STORED DATA Block Start
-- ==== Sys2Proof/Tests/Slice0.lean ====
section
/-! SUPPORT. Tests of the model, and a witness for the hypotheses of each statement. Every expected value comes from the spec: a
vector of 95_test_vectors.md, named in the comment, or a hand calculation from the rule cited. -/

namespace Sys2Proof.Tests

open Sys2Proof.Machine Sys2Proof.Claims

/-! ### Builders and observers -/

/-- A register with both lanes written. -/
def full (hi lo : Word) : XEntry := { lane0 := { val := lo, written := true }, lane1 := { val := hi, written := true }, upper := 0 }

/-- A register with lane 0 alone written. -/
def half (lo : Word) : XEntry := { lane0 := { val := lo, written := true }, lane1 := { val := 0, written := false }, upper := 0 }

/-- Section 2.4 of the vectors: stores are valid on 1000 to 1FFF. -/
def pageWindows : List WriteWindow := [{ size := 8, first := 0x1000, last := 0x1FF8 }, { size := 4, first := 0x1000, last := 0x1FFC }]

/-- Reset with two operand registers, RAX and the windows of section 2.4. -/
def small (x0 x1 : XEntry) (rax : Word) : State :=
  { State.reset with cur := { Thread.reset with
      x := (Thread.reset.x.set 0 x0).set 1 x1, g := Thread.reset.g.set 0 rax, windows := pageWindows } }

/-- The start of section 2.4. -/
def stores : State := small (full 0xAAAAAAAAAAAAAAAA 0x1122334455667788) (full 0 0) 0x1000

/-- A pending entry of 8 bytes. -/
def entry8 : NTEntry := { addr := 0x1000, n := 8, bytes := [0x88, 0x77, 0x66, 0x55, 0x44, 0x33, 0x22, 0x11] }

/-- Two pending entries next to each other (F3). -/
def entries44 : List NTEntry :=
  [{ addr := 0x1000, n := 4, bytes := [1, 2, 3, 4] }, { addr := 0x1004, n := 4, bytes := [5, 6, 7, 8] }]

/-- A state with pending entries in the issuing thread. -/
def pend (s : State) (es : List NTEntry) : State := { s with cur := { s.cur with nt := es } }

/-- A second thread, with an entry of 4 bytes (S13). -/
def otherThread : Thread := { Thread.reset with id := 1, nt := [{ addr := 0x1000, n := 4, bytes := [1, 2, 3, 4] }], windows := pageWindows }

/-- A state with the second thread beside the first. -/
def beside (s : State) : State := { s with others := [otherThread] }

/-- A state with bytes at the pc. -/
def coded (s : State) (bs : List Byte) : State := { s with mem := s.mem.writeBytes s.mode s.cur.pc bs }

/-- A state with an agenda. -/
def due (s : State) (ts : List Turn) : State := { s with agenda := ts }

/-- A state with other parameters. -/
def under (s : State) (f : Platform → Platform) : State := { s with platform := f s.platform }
STORED DATA Block End
— EXERCISE OBJECTIVE —
The answer is the number of lines in the preceding material that hold "Word"; write that number and nothing else.

— SOLUTION TO THE PROBLEM —
3